En touchant un symbole de l'État, les militants souhaitent également s'inscrire dans la campagne "L'Affaire du siècle", soutenue par plus de 2 millions de personnes, et qui a annoncé le dépôt en mars d'un recours contre l'État français pour "inaction climatique". "La réponse du gouvernement français, rendue publique ce 15 février, à l'interpellation pour 'inaction face aux changements climatiques' (...) est jugée inacceptable par les militants d'ANV-COP21", poursuit le communiqué.

Jeudi matin, un militant résumait ainsi dans Le Monde le sens de cette action : "Macron nous balade, baladons-le". Et l'article de préciser que les portraits d'Emmanuel Macron "réquisitionnés" pourraient prochainement apparaître dans des "endroits improbables", à l'image du nain de jardin du Fabuleux Destin d'Amélie Poulain, le film réalisé en 2001.


ANV-COP21 détaille dans son communiqué les mesures souhaitées pour répondre au défi climatique et social : "Réduire radicalement et tout de suite les émissions de gaz à effet de serre au lieu de les augmenter comme ce qui se passe actuellement en France, laisser les énergies fossiles dans le sol au lieu d’autoriser Total à explorer pour en trouver de nouvelles, mettre en place des politiques d’économies d’énergie et de transfert sur des mobilités douces ou ferroviaires au lieu de continuer à faire des autoroutes et à booster le transport aérien, partager les richesses et lutter contre l’obsolescence programmée au lieu de produire toujours plus, préserver les terres de leur bétonisation au lieu d'autoriser Europacity, relocaliser et réguler au lieu de ratifier le CETA…"

Ils avaient "réquisitionné" des chaises d'agences bancaires en pleine COP21

Ce n'est pas la première fois que les militants d'ANV-COP21 procèdent à ce style d'opération.

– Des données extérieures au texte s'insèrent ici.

/-- The codes 8 and 9, a battery cartridge with RAM and a save file, and one without. -/
theorem witness_CartridgeAndSaveRamAreLoaded :
    ((banked 0 9 0 2).byte 0x0148).toNat = 9 ∧ ((banked 0 8 0 2).byte 0x0148).toNat = 8 ∧
    (fullSupply.saveRam = some [0x12, 0x34] ∧
      ∃ s, powerOn fullSupply = .ok s ∧ (s.bus.cart.battery && decide (0 < s.bus.cart.ramSize)) = true) ∧
    (∃ s, powerOn { cartridge := some (banked 0x02 0 3 2) } = .ok s ∧
      (!s.bus.cart.battery && decide (0 < s.bus.cart.ramSize)) = true) ∧
    (controllerRows.lookup 0x1F = none ∧ ramSizeRows.lookup 0x06 = none ∧
      Warning.unknownController 0x1F ∈ (banked 0x1F 0 6 2).warnings ∧
      Warning.unknownRamSize 0x06 ∈ (banked 0x1F 0 6 2).warnings ∧
      Warning.unknownController 0x1E ∉ (banked 0x1E 0 5 2).warnings) :=
  ⟨by decide, by decide,
    ⟨rfl, ok_of_powered (see := fun s => s.bus.cart.battery && decide (0 < s.bus.cart.ramSize)) (by decide)⟩,
    ok_of_powered (see := fun s => !s.bus.cart.battery && decide (0 < s.bus.cart.ramSize)) (by decide),
    by decide⟩

end Sys2Proof.Tests
end

namespace Sys2Proof.Machine

/-! ### How an instruction completes

Most instructions leave IME, `halted` and the fatal mark alone and charge a cost from 4 to 24; `changesModes` lists the
few that do not. -/

/-- IME, `halted` and the fatal mark are in `t` as in `s`. -/
structure SameModes (s t : State) : Prop where
  ime : t.cpu.ime = s.cpu.ime
  halted : t.cpu.halted = s.cpu.halted
  fatal : t.cpu.fatal = s.cpu.fatal

namespace SameModes

variable {s t : State}

theorem refl (s : State) : SameModes s s := ⟨rfl, rfl, rfl⟩

theorem setFlags (h : SameModes s t) (f : Flags) : SameModes s (t.setFlags f) := ⟨h.ime, h.halted, h.fatal⟩

theorem setPc (h : SameModes s t) (w : Word) : SameModes s (t.setPc w) := ⟨h.ime, h.halted, h.fatal⟩

theorem setSp (h : SameModes s t) (w : Word) : SameModes s (t.setSp w) := ⟨h.ime, h.halted, h.fatal⟩

theorem dropTop (h : SameModes s t) : SameModes s t.dropTop := ⟨h.ime, h.halted, h.fatal⟩

theorem write (h : SameModes s t) (a : Word) (v : Byte) : SameModes s (t.write a v) := ⟨h.ime, h.halted, h.fatal⟩

theorem push16 (h : SameModes s t) (w : Word) : SameModes s (t.push16 w) := ⟨h.ime, h.halted, h.fatal⟩

theorem setReg (h : SameModes s t) (r : R8) (v : Byte) : SameModes s (t.setReg r v) :=
  ⟨(t.cpu.setReg_ime r v).trans h.ime, (t.cpu.setReg_halted r v).trans h.halted, (t.cpu.setReg_fatal r v).trans h.fatal⟩

theorem setPair (h : SameModes s t) (p : Rp) (w : Word) : SameModes s (t.setCpu (t.cpu.setPair p w)) :=
  ⟨(t.cpu.setPair_ime p w).trans h.ime, (t.cpu.setPair_halted p w).trans h.halted,
    (t.cpu.setPair_fatal p w).trans h.fatal⟩

theorem setHl (h : SameModes s t) (w : Word) : SameModes s (t.setCpu (t.cpu.setHl w)) := h.setPair .hl w

theorem setStackPair (h : SameModes s t) (p : Rp2) (w : Word) : SameModes s (t.setCpu (t.cpu.setStackPair p w)) :=
  ⟨(t.cpu.setStackPair_ime p w).trans h.ime, (t.cpu.setStackPair_halted p w).trans h.halted,
    (t.cpu.setStackPair_fatal p w).trans h.fatal⟩

theorem writeLoc (h : SameModes s t) (x : Loc) (v : Byte) : SameModes s (t.writeLoc x v) := by
  cases x with
  | reg r => exact h.setReg r v
  | atHL => exact h.write _ v

theorem afterAccess (h : SameModes s t) (m : Addr) : SameModes s (t.afterAccess m) := by
  cases m with
  | hlInc | hlDec => exact h.setHl _
  | _ => exact h

end SameModes

/-- The costs an instruction can have (spec/60_exceptions.md R350). -/
abbrev IsCost (n : Nat) : Prop := 4 ≤ n ∧ n ≤ 24 ∧ n % 4 = 0

/-- The answer of an instruction that completes with a cost and leaves the mode bits alone. -/
def Completes (s : State) (r : Result) : Prop := ∃ t, r = .next t ∧ SameModes s t ∧ IsCost t.cpu.cost

theorem completes_done {s t : State} {n : Nat} (h : SameModes s t) (hn : IsCost n) : Completes s (done n t) :=
  ⟨t.charge n, rfl, ⟨h.ime, h.halted, h.fatal⟩, hn⟩

theorem completes_ite {s : State} {q r : Result} {p : Prop} [Decidable p] (hq : Completes s q) (hr : Completes s r) :
    Completes s (if p then q else r) := by
  split
  · exact hq
  · exact hr

theorem Src.isCost_cost : ∀ x : Src, IsCost x.cost
  | .reg _ => (by decide : IsCost 4)
  | .atHL | .imm _ => (by decide : IsCost 8)

theorem Loc.isCost_incCost : ∀ x : Loc, IsCost x.incCost
  | .reg _ => (by decide : IsCost 4)
  | .atHL => (by decide : IsCost 12)

theorem Loc.isCost_extCost : ∀ x : Loc, IsCost x.extCost
  | .reg _ => (by decide : IsCost 8)
  | .atHL => (by decide : IsCost 16)

theorem Loc.isCost_bitCost : ∀ x : Loc, IsCost x.bitCost
  | .reg _ => (by decide : IsCost 8)
  | .atHL => (by decide : IsCost 12)

theorem Addr.isCost_cost : ∀ m : Addr, IsCost m.cost
  | .abs _ => (by decide : IsCost 16)
  | .high _ => (by decide : IsCost 12)
  | .bc | .de | .hlInc | .hlDec | .highC => (by decide : IsCost 8)

theorem completes_rotLoc (op : RotOp) (x : Loc) (s : State) : Completes s (rotLoc op x s) :=
  completes_done (((SameModes.refl s).writeLoc x _).setFlags _) x.isCost_extCost
theorem completes_bitLoc (b : BitIdx) (x : Loc) (s : State) : Completes s (bitLoc b x s) :=
  completes_done ((SameModes.refl s).setFlags _) x.isCost_bitCost
theorem completes_resLoc (b : BitIdx) (x : Loc) (s : State) : Completes s (resLoc b x s) :=
  completes_done ((SameModes.refl s).writeLoc x _) x.isCost_extCost
theorem completes_setLoc (b : BitIdx) (x : Loc) (s : State) : Completes s (setLoc b x s) :=
  completes_done ((SameModes.refl s).writeLoc x _) x.isCost_extCost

En décembre 2015, en pleine COP21, ils avaient, en compagnie d'autres ONG, réquisitionné les chaises de nombreuses agences bancaires avant de les rendre deux mois plus tard, en février 2016, sur le pont au Change, à côté du Palais de justice de Paris, où avait lieu le procès de Jérôme Cahuzac, l'ex-ministre du Budget jugé pour fraude fiscale et blanchiment.

"Tant que le président Macron ne sera pas au rendez-vous de l’Histoire, nous laisserons dans chaque mairie ce vide illustrant si bien sa politique réelle face au péril climatique et à l’urgence sociale", conclut le communiqué des activistes, dont l'action a fait réagir jusqu'au ministre de la Cohésion des territoires, Sébastien Lecornu. "Avec la plus grande fermeté, je condamne ces agissements", répond-il dans un communiqué. "Le décrochage volontaire et médiatisé des portraits du président de la République est une atteinte symbolique à nos institutions démocratiques et doit cesser immédiatement."